--- REQUIREMENT ---
Look at each line of the listing. Copy those that hold the string "vector".

--- DATA IN THIS EXERCISE ---

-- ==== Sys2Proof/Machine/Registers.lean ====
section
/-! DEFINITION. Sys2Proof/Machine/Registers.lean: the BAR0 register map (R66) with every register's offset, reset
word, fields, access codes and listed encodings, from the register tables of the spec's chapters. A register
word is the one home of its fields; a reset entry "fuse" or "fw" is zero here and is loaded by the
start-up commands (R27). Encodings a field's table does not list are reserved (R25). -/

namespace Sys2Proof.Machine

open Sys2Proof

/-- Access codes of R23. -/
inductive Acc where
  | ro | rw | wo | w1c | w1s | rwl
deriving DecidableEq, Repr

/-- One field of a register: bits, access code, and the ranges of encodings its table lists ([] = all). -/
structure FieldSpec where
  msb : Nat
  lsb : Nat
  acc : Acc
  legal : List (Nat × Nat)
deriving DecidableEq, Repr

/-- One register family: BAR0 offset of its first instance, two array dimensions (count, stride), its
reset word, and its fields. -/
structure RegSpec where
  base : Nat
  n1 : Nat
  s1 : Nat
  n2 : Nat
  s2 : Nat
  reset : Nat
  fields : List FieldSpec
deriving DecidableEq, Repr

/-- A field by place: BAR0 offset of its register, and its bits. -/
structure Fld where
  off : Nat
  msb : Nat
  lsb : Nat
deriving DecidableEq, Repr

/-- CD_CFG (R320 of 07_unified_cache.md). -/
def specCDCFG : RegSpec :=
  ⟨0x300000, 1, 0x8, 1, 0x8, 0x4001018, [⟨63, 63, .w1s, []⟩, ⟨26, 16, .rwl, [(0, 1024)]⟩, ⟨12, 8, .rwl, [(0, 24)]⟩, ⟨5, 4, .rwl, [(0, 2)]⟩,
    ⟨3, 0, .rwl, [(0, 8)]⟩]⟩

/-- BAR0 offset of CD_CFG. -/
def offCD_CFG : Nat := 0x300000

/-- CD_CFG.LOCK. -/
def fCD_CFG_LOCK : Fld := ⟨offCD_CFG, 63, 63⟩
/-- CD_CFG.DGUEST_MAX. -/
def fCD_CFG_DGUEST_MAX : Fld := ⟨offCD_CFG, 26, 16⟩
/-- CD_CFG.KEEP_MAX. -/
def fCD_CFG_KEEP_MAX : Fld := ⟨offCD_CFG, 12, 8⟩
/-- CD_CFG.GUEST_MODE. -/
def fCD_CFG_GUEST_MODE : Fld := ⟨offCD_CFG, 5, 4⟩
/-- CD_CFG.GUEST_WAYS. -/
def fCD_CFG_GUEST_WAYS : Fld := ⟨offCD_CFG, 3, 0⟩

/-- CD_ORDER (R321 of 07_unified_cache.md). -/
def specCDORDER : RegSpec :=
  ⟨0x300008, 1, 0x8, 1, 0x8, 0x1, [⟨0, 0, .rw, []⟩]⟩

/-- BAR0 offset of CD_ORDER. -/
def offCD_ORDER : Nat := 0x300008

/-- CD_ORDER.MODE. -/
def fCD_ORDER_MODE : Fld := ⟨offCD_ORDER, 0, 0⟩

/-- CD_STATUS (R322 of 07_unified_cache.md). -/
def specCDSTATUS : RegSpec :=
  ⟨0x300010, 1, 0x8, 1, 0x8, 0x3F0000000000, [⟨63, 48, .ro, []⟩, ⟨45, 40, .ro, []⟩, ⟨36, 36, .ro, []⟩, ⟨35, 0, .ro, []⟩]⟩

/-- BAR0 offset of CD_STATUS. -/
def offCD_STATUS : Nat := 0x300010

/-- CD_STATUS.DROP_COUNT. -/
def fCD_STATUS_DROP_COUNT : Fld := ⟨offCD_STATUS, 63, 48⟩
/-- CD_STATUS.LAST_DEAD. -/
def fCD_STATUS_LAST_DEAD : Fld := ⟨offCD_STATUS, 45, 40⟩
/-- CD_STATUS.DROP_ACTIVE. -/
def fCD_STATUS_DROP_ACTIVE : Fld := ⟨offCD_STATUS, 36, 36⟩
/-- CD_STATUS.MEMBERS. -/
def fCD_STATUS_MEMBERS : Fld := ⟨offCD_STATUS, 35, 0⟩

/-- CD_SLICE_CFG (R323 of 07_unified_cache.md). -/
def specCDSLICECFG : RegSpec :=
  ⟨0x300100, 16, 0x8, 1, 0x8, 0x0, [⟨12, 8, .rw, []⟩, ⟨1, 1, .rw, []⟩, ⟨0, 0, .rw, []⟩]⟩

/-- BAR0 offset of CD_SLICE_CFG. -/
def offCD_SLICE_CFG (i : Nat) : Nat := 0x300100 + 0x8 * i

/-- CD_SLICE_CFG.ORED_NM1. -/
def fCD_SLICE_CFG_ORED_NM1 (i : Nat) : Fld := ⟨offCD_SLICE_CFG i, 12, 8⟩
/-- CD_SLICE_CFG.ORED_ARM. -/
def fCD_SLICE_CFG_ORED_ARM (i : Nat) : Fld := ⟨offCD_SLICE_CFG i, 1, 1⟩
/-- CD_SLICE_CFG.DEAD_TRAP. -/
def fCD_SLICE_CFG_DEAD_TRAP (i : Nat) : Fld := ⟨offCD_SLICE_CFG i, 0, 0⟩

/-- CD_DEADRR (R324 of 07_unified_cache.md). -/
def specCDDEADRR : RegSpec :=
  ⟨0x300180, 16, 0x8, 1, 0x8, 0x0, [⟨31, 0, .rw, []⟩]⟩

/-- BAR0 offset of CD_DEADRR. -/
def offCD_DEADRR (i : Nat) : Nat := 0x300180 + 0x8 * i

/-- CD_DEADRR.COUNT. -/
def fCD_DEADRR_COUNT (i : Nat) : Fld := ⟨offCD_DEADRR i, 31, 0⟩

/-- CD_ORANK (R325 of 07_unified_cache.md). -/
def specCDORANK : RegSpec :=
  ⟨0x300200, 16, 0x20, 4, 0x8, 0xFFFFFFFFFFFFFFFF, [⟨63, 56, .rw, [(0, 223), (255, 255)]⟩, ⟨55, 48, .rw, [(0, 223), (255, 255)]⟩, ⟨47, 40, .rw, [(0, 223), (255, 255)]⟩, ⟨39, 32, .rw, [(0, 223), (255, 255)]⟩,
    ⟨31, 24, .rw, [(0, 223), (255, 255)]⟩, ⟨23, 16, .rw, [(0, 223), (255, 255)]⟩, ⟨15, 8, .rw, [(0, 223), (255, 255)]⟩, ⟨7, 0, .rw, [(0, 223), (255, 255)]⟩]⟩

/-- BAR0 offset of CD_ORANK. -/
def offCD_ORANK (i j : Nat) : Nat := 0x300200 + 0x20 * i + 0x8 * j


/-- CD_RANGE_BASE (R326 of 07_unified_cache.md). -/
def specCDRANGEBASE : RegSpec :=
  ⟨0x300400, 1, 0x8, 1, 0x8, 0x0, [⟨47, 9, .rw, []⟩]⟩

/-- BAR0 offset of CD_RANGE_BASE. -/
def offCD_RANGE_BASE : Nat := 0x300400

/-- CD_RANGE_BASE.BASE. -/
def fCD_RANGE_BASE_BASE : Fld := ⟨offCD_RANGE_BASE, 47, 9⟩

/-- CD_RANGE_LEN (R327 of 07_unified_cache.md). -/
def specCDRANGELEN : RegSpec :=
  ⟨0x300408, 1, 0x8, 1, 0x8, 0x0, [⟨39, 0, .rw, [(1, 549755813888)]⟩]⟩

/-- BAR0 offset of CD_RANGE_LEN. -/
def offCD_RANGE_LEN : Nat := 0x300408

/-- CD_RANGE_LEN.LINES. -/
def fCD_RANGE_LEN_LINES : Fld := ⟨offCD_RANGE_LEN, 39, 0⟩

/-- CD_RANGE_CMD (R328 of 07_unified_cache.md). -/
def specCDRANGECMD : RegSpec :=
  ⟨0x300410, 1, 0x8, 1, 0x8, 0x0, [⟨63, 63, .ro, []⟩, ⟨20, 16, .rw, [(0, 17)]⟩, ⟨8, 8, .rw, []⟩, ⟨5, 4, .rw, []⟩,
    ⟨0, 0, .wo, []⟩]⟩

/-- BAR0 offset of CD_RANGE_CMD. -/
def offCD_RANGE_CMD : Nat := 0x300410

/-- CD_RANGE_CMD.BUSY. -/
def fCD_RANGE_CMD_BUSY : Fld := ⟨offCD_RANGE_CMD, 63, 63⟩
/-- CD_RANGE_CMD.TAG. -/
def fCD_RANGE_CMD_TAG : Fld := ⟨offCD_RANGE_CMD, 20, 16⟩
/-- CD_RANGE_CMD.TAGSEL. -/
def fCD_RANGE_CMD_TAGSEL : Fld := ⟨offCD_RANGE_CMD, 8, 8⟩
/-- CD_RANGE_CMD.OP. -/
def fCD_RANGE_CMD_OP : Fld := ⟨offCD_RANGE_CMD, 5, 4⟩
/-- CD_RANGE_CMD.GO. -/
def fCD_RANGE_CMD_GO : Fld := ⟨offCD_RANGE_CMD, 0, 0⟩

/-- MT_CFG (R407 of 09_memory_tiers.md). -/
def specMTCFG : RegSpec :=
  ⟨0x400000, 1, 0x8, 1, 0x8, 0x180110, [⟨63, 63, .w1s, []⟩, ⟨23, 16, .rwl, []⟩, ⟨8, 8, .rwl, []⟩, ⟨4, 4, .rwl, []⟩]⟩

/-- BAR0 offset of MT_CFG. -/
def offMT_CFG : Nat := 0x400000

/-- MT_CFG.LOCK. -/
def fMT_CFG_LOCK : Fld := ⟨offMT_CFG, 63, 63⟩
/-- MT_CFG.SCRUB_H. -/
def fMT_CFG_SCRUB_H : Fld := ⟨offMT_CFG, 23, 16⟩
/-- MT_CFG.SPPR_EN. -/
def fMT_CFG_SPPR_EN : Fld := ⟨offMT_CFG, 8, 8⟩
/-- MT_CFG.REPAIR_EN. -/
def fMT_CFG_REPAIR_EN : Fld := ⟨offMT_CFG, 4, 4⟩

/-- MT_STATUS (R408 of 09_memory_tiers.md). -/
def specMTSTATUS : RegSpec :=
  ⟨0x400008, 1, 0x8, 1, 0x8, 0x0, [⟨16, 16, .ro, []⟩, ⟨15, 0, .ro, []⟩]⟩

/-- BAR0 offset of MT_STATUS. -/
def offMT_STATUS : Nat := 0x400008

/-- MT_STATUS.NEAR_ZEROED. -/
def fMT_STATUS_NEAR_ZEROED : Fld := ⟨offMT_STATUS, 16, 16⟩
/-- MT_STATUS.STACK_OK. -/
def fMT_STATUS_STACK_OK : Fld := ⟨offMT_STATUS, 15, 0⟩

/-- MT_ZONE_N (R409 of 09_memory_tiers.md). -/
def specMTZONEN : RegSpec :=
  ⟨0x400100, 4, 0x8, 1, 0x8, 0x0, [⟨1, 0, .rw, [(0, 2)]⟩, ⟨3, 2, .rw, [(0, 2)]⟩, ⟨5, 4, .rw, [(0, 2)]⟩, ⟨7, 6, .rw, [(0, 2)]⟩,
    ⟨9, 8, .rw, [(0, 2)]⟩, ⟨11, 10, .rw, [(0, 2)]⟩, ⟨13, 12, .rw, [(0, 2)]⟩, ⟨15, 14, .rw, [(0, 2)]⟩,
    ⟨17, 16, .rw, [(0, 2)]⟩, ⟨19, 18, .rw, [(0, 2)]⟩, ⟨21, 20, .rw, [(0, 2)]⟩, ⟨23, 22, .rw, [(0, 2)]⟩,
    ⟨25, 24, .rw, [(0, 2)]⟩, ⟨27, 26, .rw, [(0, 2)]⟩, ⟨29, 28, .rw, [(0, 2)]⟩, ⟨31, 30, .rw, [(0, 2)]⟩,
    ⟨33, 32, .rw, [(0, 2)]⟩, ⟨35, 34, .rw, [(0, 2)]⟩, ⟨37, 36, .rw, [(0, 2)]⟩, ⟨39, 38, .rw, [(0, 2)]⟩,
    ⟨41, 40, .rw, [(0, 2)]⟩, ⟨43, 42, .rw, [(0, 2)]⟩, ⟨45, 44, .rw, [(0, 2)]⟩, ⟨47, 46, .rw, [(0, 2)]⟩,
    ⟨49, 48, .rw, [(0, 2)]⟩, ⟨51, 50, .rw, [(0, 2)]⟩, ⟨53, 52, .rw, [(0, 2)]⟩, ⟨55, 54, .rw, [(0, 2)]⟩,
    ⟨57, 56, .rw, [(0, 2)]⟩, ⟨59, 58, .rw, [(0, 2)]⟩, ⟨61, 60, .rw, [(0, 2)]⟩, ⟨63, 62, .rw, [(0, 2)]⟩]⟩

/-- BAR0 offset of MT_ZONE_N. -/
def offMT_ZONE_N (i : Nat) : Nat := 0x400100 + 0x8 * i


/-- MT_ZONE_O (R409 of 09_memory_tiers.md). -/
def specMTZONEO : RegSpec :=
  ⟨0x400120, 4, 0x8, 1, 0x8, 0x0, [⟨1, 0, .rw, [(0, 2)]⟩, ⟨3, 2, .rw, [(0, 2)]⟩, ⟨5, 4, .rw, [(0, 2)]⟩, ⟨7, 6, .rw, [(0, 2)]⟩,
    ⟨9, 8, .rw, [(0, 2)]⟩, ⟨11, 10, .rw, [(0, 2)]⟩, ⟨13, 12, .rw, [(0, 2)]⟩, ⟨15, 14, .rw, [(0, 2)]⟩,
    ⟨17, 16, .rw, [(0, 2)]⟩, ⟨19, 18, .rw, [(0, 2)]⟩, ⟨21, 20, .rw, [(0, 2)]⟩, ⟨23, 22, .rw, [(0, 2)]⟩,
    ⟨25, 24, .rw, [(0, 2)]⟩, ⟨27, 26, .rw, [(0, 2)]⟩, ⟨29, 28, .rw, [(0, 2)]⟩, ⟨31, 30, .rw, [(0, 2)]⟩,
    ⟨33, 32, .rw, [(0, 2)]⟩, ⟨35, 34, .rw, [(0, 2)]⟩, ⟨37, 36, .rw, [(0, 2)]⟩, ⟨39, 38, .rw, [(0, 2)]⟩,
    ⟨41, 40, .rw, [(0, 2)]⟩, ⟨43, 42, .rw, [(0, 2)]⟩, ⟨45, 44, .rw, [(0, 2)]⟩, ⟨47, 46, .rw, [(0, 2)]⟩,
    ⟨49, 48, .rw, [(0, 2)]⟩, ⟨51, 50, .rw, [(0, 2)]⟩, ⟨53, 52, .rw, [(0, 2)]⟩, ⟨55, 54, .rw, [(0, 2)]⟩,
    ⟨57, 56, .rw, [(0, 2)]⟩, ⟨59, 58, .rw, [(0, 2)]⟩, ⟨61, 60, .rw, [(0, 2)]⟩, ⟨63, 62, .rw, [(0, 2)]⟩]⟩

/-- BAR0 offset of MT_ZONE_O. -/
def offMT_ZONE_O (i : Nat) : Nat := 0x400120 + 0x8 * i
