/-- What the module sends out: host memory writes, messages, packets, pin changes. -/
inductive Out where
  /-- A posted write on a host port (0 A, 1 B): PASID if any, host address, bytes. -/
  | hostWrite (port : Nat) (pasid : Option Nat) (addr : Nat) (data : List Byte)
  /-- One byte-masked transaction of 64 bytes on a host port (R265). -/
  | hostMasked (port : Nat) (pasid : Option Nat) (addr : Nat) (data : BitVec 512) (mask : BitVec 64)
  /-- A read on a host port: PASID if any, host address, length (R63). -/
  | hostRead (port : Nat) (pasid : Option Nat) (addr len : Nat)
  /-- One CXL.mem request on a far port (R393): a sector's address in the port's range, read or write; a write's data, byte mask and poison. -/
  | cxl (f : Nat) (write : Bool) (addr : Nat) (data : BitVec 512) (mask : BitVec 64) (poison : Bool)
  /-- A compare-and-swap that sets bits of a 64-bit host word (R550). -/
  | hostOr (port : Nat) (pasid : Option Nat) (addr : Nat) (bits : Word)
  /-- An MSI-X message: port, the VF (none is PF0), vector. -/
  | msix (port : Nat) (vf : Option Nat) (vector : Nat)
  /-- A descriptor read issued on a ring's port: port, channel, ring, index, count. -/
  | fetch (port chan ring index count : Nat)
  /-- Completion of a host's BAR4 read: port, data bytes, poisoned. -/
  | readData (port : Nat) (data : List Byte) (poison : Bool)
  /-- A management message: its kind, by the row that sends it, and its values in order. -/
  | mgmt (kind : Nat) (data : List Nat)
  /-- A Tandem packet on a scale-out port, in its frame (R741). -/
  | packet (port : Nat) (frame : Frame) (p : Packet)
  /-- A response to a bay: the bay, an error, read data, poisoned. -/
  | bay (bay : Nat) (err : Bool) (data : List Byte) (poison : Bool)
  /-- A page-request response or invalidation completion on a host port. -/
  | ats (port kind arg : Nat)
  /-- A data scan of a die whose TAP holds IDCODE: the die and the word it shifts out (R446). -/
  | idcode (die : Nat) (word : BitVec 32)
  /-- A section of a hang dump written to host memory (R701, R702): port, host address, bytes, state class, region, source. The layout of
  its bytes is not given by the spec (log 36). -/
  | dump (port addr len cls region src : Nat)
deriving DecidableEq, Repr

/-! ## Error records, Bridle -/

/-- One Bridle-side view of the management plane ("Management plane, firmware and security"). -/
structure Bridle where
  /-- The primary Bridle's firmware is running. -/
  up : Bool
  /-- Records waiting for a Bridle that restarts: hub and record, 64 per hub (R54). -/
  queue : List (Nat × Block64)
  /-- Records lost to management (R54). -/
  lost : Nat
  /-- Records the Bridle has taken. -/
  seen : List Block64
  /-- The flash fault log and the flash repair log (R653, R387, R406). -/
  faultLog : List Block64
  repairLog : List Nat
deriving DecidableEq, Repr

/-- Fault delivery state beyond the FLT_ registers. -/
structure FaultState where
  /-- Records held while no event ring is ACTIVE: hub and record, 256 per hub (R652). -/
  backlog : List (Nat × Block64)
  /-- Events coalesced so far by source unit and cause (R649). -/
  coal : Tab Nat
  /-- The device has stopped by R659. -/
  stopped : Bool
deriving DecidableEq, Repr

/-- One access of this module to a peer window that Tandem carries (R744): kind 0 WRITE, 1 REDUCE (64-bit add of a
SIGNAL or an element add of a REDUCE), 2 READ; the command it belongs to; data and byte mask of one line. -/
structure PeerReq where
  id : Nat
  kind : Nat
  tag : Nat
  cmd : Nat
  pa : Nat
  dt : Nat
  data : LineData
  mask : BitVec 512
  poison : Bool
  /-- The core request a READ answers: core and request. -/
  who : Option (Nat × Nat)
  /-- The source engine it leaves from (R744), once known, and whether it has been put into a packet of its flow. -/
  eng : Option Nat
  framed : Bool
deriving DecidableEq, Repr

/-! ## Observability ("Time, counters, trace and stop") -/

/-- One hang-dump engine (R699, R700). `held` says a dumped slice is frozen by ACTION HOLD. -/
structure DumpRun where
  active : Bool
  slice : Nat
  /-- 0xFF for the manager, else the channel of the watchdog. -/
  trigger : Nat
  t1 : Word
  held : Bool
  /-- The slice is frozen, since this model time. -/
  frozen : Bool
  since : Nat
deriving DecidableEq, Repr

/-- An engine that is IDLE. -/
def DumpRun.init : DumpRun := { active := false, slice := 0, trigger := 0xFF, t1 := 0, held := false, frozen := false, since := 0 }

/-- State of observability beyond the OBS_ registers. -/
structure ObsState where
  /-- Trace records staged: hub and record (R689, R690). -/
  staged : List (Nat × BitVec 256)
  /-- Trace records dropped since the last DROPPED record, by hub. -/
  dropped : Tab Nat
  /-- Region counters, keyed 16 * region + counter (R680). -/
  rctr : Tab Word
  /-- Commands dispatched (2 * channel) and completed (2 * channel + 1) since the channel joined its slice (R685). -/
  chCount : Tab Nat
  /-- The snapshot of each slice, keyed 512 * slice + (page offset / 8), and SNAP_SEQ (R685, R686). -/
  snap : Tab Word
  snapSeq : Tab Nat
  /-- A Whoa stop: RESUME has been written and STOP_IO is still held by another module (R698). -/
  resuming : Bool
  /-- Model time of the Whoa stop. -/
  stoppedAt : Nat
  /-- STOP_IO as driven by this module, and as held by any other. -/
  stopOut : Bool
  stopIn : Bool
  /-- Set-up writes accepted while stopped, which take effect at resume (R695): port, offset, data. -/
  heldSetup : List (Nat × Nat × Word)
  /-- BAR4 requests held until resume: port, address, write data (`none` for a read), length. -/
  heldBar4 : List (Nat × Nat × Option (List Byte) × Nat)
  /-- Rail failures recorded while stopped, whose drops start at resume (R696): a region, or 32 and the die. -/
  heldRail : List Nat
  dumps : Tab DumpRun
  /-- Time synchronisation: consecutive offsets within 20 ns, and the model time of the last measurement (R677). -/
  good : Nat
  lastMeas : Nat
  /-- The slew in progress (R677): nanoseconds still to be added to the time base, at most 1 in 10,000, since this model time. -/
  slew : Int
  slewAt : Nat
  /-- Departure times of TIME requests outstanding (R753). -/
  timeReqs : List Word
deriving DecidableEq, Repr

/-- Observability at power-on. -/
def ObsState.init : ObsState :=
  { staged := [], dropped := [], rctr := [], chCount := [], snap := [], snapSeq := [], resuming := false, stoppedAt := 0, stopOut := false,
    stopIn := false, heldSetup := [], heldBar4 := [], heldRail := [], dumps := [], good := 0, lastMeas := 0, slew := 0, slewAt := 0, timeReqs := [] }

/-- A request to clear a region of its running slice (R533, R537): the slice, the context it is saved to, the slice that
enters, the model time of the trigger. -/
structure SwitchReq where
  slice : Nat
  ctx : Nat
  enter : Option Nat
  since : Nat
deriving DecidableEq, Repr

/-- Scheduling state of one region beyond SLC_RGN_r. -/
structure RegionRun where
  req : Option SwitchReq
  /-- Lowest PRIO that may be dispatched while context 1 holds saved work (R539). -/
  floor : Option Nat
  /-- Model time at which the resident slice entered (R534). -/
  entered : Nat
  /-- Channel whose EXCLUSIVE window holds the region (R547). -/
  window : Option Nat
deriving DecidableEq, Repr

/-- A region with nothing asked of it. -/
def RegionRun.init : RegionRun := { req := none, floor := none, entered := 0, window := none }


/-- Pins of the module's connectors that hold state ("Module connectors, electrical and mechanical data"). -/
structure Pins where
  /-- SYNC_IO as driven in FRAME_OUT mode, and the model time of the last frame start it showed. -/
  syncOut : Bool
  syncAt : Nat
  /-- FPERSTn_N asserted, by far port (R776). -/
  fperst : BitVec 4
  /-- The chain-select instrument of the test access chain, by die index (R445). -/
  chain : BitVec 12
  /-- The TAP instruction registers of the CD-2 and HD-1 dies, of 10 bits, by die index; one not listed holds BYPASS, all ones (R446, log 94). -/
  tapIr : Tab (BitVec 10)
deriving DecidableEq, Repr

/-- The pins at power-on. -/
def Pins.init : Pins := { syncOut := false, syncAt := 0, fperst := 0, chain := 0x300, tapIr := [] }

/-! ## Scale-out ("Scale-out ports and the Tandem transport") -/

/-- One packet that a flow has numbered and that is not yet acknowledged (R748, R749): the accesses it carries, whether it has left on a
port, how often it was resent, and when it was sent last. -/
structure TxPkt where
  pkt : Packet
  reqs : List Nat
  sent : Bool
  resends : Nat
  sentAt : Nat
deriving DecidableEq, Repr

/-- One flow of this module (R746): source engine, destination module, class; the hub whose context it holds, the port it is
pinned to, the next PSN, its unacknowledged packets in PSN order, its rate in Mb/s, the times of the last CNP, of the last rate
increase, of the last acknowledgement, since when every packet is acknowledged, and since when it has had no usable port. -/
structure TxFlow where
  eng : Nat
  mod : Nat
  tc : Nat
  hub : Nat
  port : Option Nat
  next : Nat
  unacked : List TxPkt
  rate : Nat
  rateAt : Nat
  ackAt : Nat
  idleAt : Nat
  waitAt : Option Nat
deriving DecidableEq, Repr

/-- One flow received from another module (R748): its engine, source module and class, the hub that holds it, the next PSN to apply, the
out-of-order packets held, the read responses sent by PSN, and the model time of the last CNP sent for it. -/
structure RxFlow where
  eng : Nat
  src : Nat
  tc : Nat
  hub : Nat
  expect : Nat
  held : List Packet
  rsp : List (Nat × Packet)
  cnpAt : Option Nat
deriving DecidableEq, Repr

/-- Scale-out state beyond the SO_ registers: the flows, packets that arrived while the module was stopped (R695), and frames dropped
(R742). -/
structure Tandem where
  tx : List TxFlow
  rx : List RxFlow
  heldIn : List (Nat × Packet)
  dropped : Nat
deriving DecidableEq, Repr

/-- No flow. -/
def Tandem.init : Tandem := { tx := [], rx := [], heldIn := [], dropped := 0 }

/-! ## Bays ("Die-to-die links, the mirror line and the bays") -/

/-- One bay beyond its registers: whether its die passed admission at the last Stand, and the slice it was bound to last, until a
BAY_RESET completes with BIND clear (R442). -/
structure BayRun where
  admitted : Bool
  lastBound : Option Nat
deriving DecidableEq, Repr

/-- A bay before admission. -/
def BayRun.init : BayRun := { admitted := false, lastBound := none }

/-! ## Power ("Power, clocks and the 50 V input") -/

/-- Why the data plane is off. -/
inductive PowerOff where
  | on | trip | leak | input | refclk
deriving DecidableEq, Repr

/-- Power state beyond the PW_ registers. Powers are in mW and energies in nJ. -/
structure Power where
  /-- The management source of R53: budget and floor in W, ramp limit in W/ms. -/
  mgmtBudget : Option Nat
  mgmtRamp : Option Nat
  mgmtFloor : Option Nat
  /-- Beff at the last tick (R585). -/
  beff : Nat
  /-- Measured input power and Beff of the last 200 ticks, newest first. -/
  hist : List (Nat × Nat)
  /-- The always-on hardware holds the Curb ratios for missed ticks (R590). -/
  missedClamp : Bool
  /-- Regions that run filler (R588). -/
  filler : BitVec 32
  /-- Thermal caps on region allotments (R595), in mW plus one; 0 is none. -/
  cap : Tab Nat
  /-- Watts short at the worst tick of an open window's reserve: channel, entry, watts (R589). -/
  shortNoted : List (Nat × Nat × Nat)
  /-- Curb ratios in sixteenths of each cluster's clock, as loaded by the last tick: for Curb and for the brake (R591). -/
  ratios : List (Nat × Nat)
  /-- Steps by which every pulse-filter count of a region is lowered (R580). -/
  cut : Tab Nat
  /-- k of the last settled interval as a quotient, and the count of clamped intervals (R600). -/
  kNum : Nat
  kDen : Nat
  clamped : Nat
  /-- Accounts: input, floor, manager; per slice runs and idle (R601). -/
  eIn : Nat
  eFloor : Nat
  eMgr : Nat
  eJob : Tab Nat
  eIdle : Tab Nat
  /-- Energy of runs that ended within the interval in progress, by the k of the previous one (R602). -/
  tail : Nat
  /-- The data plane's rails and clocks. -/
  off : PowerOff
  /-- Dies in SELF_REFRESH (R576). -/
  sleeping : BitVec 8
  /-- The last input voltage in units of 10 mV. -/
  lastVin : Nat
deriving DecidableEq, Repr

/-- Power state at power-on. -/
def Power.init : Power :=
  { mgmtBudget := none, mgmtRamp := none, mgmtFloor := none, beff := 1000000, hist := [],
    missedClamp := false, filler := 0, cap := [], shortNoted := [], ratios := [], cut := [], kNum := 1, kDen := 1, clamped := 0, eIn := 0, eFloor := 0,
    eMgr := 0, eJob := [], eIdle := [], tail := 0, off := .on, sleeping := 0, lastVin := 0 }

--- ANSWER BOX ---
  /-- An MSI-X message: port, the VF (none is PF0), vector. -/
  | msix (port : Nat) (vf : Option Nat) (vector : Nat)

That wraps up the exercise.